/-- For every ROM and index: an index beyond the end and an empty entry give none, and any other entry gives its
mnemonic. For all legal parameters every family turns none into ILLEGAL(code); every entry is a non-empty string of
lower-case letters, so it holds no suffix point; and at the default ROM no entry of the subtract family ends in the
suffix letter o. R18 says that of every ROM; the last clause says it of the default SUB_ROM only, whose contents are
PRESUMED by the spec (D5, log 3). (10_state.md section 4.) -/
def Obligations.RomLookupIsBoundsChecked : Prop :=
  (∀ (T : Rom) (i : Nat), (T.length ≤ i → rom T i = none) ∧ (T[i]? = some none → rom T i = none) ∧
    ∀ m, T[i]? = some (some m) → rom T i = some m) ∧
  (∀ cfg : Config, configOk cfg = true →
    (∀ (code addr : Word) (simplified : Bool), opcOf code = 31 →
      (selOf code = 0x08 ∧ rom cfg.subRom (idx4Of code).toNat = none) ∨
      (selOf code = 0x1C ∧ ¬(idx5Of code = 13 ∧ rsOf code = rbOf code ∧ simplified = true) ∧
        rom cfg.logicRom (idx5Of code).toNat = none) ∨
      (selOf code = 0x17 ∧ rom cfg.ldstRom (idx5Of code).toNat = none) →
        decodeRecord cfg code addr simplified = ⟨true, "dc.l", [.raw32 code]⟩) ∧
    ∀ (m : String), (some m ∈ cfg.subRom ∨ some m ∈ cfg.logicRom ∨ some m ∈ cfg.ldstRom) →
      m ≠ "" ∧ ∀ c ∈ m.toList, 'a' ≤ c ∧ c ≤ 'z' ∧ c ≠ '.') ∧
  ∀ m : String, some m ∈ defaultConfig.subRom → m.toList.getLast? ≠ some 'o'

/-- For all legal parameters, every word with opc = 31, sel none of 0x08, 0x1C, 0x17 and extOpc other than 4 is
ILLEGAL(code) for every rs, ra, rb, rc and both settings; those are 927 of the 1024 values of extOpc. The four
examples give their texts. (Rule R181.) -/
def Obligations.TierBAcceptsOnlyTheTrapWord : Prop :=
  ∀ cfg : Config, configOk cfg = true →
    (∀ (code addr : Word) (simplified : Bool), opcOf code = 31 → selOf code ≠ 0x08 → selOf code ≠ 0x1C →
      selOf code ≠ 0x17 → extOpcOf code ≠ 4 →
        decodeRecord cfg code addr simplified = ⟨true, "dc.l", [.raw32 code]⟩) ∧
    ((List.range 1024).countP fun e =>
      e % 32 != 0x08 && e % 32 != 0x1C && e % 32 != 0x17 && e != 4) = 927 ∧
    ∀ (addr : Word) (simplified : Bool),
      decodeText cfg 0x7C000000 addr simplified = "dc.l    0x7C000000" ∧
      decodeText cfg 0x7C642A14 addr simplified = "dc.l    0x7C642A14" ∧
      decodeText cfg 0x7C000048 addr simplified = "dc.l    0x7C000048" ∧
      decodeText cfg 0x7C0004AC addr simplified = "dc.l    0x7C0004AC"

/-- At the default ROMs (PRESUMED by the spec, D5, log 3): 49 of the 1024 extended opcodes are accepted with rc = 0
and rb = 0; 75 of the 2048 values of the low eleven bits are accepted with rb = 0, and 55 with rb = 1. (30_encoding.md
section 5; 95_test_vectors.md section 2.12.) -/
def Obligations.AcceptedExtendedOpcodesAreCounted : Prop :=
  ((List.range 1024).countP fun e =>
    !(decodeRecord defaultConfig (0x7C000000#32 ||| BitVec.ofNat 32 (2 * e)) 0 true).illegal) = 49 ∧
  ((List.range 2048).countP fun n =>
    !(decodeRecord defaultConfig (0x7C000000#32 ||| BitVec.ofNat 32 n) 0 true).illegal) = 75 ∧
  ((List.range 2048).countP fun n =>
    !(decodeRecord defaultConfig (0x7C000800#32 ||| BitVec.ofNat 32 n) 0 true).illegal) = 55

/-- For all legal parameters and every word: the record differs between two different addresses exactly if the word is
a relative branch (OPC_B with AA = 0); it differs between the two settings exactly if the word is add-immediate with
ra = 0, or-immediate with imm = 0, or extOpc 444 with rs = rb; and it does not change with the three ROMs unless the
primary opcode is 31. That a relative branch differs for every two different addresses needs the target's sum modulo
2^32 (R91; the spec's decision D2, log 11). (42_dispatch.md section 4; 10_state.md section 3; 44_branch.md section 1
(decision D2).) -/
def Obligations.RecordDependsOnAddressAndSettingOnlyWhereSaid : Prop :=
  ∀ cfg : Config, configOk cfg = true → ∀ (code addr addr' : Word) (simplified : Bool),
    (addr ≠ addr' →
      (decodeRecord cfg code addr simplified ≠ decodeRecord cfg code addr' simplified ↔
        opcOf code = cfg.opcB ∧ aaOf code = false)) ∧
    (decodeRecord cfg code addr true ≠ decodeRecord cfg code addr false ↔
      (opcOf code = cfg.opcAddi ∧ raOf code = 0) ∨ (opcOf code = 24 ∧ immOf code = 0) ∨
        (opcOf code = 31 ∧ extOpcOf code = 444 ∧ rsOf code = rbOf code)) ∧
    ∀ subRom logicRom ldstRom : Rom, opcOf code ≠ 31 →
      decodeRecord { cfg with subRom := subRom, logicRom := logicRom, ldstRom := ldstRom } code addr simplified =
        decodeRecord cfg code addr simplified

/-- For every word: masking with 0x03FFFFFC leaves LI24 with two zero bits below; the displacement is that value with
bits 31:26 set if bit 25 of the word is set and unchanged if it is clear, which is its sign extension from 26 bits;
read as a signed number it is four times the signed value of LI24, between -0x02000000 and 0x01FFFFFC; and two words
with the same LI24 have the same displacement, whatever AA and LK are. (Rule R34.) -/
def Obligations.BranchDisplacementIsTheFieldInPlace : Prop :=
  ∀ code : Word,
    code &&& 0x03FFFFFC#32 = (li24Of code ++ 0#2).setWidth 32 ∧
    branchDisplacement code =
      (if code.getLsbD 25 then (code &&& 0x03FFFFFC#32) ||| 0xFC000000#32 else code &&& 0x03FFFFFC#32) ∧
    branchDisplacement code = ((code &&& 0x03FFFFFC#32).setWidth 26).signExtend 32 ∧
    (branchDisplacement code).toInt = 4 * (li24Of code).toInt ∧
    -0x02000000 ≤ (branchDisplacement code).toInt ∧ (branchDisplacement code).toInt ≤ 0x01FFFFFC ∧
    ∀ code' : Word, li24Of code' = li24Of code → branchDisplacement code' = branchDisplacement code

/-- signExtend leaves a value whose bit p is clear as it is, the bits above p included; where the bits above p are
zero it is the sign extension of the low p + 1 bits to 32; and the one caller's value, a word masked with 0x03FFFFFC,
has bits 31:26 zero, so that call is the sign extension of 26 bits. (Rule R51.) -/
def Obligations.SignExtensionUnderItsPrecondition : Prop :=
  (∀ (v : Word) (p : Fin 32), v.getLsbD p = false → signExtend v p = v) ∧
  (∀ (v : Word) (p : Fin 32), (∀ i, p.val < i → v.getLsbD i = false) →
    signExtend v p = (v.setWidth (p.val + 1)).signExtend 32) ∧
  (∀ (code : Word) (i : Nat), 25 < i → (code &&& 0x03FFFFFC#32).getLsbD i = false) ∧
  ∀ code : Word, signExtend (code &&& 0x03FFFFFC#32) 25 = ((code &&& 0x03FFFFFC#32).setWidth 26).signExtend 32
════════════════════
Your job is to copy out every line from the records above that has the word "settings".

ILLEGAL(code) for every rs, ra, rb, rc and both settings; those are 927 of the 1024 values of extOpc. The four
a relative branch (OPC_B with AA = 0); it differs between the two settings exactly if the word is add-immediate with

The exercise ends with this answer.